According to the semi-conservative model of $DNA$ replication demonstrated by Meselson and Stahl,the parental $DNA$ strands (labeled with $^{15}N$) separate,and each acts as a template for the synthesis of a new strand using $^{14}N$ from the medium.
In the first generation,each $DNA$ molecule consists of one heavy strand $(^{15}N)$ and one light strand $(^{14}N)$.
Since the two strands have different densities (one heavy and one light),the resulting $DNA$ molecule is a hybrid.
Because the hybrid $DNA$ contains one $^{14}N$ strand,it does not resemble the original parent $DNA$ (which was entirely $^{15}N$).

(B) The correct answer is $(B)$.
$DNA$ polymerase enzymes can only catalyze the addition of nucleotides in the $5^{\prime} \rightarrow 3^{\prime}$ direction.
Even during the synthesis of the lagging strand,where $DNA$ is synthesized in short fragments known as Okazaki fragments,each individual fragment is synthesized in the $5^{\prime} \rightarrow 3^{\prime}$ direction.

(D) The correct answer is $D$.
According to the Meselson and Stahl experiment,$E. coli$ cells grown in a medium containing $^{15}N$ (heavy isotope) incorporate it into their $DNA$.
When these cells are transferred to a medium containing $^{14}N$ (light isotope),the $DNA$ replication follows a semi-conservative model.
After the $1^{st}$ generation ($20$ minutes),all $DNA$ molecules are hybrid $(^{15}N^{14}N)$.
After the $2^{nd}$ generation ($40$ minutes),the hybrid $DNA$ molecules replicate to produce one hybrid $DNA$ molecule and one light $DNA$ molecule $(^{14}N^{14}N)$.
Therefore,the resulting population contains both hybrid and light $DNA$ in equal proportions.

(A) $DNA$ gyrase is a type of $DNA$ topoisomerase that relieves the torsional strain caused by the unwinding of $DNA$ during replication.
It introduces negative supercoils to counteract the positive supercoils that form ahead of the replication fork.

(D) The correct answer is $D$.
During $DNA$ replication,the process begins with the breaking of hydrogen bonds between the nitrogenous bases of the two $DNA$ strands.
This unwinds the double helix and allows each strand to serve as a template for the synthesis of a new complementary strand.
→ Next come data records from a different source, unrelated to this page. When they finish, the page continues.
-- ==== Sys2Proof/Laws/PerInstr.lean ====
section
/-! SUPPORT. The decoder's row reads the encoder's word back, one lemma for each constructor: what the round trip of the words rests on. -/

namespace Sys2Proof.Laws.Enc

open Sys2Proof

/-- The row of the decoder that takes the word of an instruction gives the instruction back, with every field. -/
def Statement (i : Instr) : Prop := ∀ w, encode i = some w → decodeRow w = .ok i

/-! ## Words as fields laid side by side -/

/-- The number of fields (width, value) laid side by side, the lowest first. -/
def cat : List (Nat × Nat) → Nat
  | [] => 0
  | (n, v) :: r => v + 2 ^ n * cat r

/-- Their width. -/
def width : List (Nat × Nat) → Nat
  | [] => 0
  | (n, _) :: r => n + width r

/-- Every value fits its field. -/
def Fits : List (Nat × Nat) → Prop
  | [] => True
  | (n, v) :: r => v < 2 ^ n ∧ Fits r

theorem fits_cons {n v : Nat} {r : List (Nat × Nat)} (h : v < 2 ^ n) (hr : Fits r) : Fits ((n, v) :: r) := ⟨h, hr⟩
theorem fits_nil : Fits [] := trivial

/-- The value of the bits at a place that starts and ends with fields. -/
def fieldAt : List (Nat × Nat) → Nat → Nat → Option Nat
  | [], _, _ => none
  | (n, v) :: r, lo, len =>
    if lo = 0 then
      if len = n then some v else if n < len then (fieldAt r 0 (len - n)).map fun x => v + 2 ^ n * x else none
    else if n ≤ lo then fieldAt r (lo - n) len else none

theorem cat_lt {l : List (Nat × Nat)} (h : Fits l) : cat l < 2 ^ width l := by
  induction l with
  | nil => exact Nat.one_pos
  | cons e r ih =>
    obtain ⟨n, v⟩ := e
    have h1 : v < 2 ^ n := h.1
    have h2 : cat r + 1 ≤ 2 ^ width r := ih h.2
    have h3 : 2 ^ n * (cat r + 1) ≤ 2 ^ n * 2 ^ width r := Nat.mul_le_mul_left _ h2
    simp only [cat, width, Nat.pow_add]
    rw [Nat.mul_add, Nat.mul_one] at h3
    omega

theorem cat_field {l : List (Nat × Nat)} (h : Fits l) : ∀ {lo len v}, fieldAt l lo len = some v → cat l / 2 ^ lo % 2 ^ len = v := by
  induction l with
  | nil => nofun
  | cons e r ih =>
    obtain ⟨n, x⟩ := e
    intro lo len v hv
    have hx : x < 2 ^ n := h.1
    have hp : 0 < 2 ^ n := Nat.pow_pos (by decide)
    simp only [fieldAt] at hv
    simp only [cat]
    split at hv
    · next hlo =>
      subst hlo
      rw [Nat.pow_zero, Nat.div_one]
      split at hv
      · next hn =>
        subst hn
        rw [Nat.add_mul_mod_self_left, Nat.mod_eq_of_lt hx]
        exact Option.some.inj hv
      · split at hv
        · next hlt =>
          cases hf : fieldAt r 0 (len - n) with
          | none => rw [hf] at hv; cases hv
          | some y =>
            rw [hf] at hv
            have hy := ih h.2 hf
            rw [Nat.pow_zero, Nat.div_one] at hy
            have : 2 ^ len = 2 ^ n * 2 ^ (len - n) := by rw [← Nat.pow_add]; congr 1; omega
            rw [this, Nat.mod_mul, Nat.add_mul_mod_self_left, Nat.mod_eq_of_lt hx, Nat.add_mul_div_left _ _ hp, Nat.div_eq_of_lt hx,
              Nat.zero_add, hy]
            exact Option.some.inj hv
        · cases hv
    · split at hv
      · next hn =>
        have : 2 ^ lo = 2 ^ n * 2 ^ (lo - n) := by rw [← Nat.pow_add]; congr 1; omega
        rw [this, ← Nat.div_div_eq_div_mul, Nat.add_mul_div_left _ _ hp, Nat.div_eq_of_lt hx, Nat.zero_add]
        exact ih h.2 hv
      · cases hv

/-- A word consists of these fields. -/
def Has (w : W32) (l : List (Nat × Nat)) : Prop := Fits l ∧ w.toNat = cat l

theorem has {n : Nat} {l : List (Nat × Nat)} (h : Fits l) (hw : width l = 32) (hn : n = cat l) : Has (BitVec.ofNat 32 n) l :=
  ⟨h, by rw [BitVec.toNat_ofNat, hn, Nat.mod_eq_of_lt (hw ▸ cat_lt h)]⟩

/-- The lemma of a word: the fields it lays side by side, and the row that reads them. -/
theorem row_of {i : Instr} {n : Nat} (l : List (Nat × Nat)) (he : encode i = some (BitVec.ofNat 32 n)) (hf : Fits l) (hw : width l = 32)
    (hn : n = cat l) (hr : ∀ w, Has w l → decodeRow w = .ok i) : Statement i := by
  intro w h
  rw [he] at h
  exact Option.some.inj h ▸ hr _ (has hf hw hn)

theorem field_nat {w : W32} {l : List (Nat × Nat)} {lo len v : Nat} (F : Has w l) (h : fieldAt l lo len = some v) :
    (w.extractLsb' lo len).toNat = v := by
  rw [BitVec.extractLsb'_toNat, Nat.shiftRight_eq_div_pow, F.2]; exact cat_field F.1 h

theorem field_eq {w : W32} {l : List (Nat × Nat)} {lo len : Nat} {d : BitVec len} (F : Has w l) (h : fieldAt l lo len = some d.toNat) :
    w.extractLsb' lo len = d := BitVec.eq_of_toNat_eq (field_nat F h)

theorem bit_eq {w : W32} {l : List (Nat × Nat)} {i v : Nat} (F : Has w l) (h : fieldAt l i 1 = some v) : w.getLsbD i = decide (v = 1) := by
  have := cat_field F.1 h
  rw [BitVec.getLsbD, Nat.testBit_eq_decide_div_mod_eq, F.2]
  rw [Nat.pow_one] at this
  rw [this]

/-! ## The rows -/

theorem at_cons {l : List (Nat × Nat)} {r : Nat × Nat × Nat} {rs : List (Nat × Nat × Nat)} (h : fieldAt l r.1 r.2.1 = some r.2.2)
    (hs : ∀ r ∈ rs, fieldAt l r.1 r.2.1 = some r.2.2) : ∀ x ∈ r :: rs, fieldAt l x.1 x.2.1 = some x.2.2 := List.forall_mem_cons.2 ⟨h, hs⟩
theorem at_nil {l : List (Nat × Nat)} : ∀ x ∈ ([] : List (Nat × Nat × Nat)), fieldAt l x.1 x.2.1 = some x.2.2 := nofun

/-- Do the runs (place, width, value) cover the mask, and carry the bits of the match. -/
def runsOk (mask mtch : Nat) (runs : List (Nat × Nat × Nat)) : Bool :=
  (List.range 32).all fun i =>
    if mask.testBit i then runs.any fun r => decide (r.1 ≤ i ∧ i < r.1 + r.2.1) && (r.2.2.testBit (i - r.1) == mtch.testBit i)
    else !mtch.testBit i

/-- A word whose runs hold agrees with the mask and the match. -/
theorem fixed_ok {w : W32} {l : List (Nat × Nat)} {mask mtch : Nat} {i : Instr} (F : Has w l) (runs : List (Nat × Nat × Nat))
    (hr : runsOk mask mtch runs = true) (h : ∀ r ∈ runs, fieldAt l r.1 r.2.1 = some r.2.2) : fixed w mask mtch i = .ok i := by
  unfold fixed
  rw [if_pos]
  apply BitVec.eq_of_getLsbD_eq
  intro k hk
  simp only [runsOk, List.all_eq_true, List.mem_range] at hr
  have hb := hr k hk
  rw [BitVec.getLsbD_and, BitVec.getLsbD_ofNat, BitVec.getLsbD_ofNat]
  simp only [hk, decide_true, Bool.true_and]
  cases hm : mask.testBit k
  · simp only [hm] at hb
    simp only [Bool.and_false]
    simpa using hb.symm
  · simp only [hm, if_true, List.any_eq_true, Bool.and_eq_true, decide_eq_true_eq, beq_iff_eq] at hb
    obtain ⟨r, hmem, ⟨h1, h2⟩, h3⟩ := hb
    have hv := cat_field F.1 (h r hmem)
    rw [← F.2] at hv
    rw [Bool.and_true, ← h3, ← hv]
    rw [Nat.testBit_mod_two_pow, Nat.testBit_div_two_pow]
    have e : k - r.1 + r.1 = k := by omega
    have l : k - r.1 < r.2.1 := by omega
    simp only [e, l, decide_true, Bool.true_and]
    rfl

theorem row_control {w : W32} {l : List (Nat × Nat)} {op : Nat} (F : Has w l) (h : fieldAt l 29 3 = some 0) (ho : fieldAt l 23 6 = some op) :
    decodeRow w = decodeControl w op := by
  unfold decodeRow
  rw [field_nat F h, field_nat F ho]
  rfl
(A) The experiment to demonstrate the semi-conservative replication of $DNA$ in eukaryotes was performed by Taylor and his colleagues in $1958$.
They used radioactive thymidine to detect the distribution of newly synthesized $DNA$ in the chromosomes.
This experiment was performed on the root meristem cells of the plant $Vicia$ $faba$ (fava bean).
By using autoradiography, they observed that the radioactive label was distributed in both chromatids of the chromosome, confirming the semi-conservative mode of $DNA$ replication.

(A) The correct answer is $A$ (zero).
$E. coli$ replicates its $DNA$ every $20$ minutes.
Initially,the $E. coli$ cells contain $^{14}N / ^{14}N$ $DNA$.
When these cells are transferred to a medium containing $^{15}N$,the new $DNA$ strands synthesized will incorporate $^{15}N$.
After $20$ minutes (one generation),the $DNA$ molecules will be hybrid $(^{15}N / ^{14}N)$.
After $40$ minutes (two generations),the $DNA$ molecules will be a mix of hybrid $(^{15}N / ^{14}N)$ and heavy $(^{15}N / ^{15}N)$.
Since the medium only contains $^{15}N$,no new $^{14}N / ^{14}N$ $DNA$ can be formed,and the original $^{14}N$ strands will be paired with $^{15}N$ strands.
Therefore,the number of $^{14}N / ^{14}N$ $DNA$ molecules will be zero.

(C) Meselson and Stahl used $CsCl$ (Cesium chloride) density gradient centrifugation to distinguish between $^{15}N$ (heavy) and $^{14}N$ (light) $DNA$ isotopes based on their density differences. The $CsCl$ solution creates a density gradient that allows $DNA$ molecules to settle at positions corresponding to their buoyant density.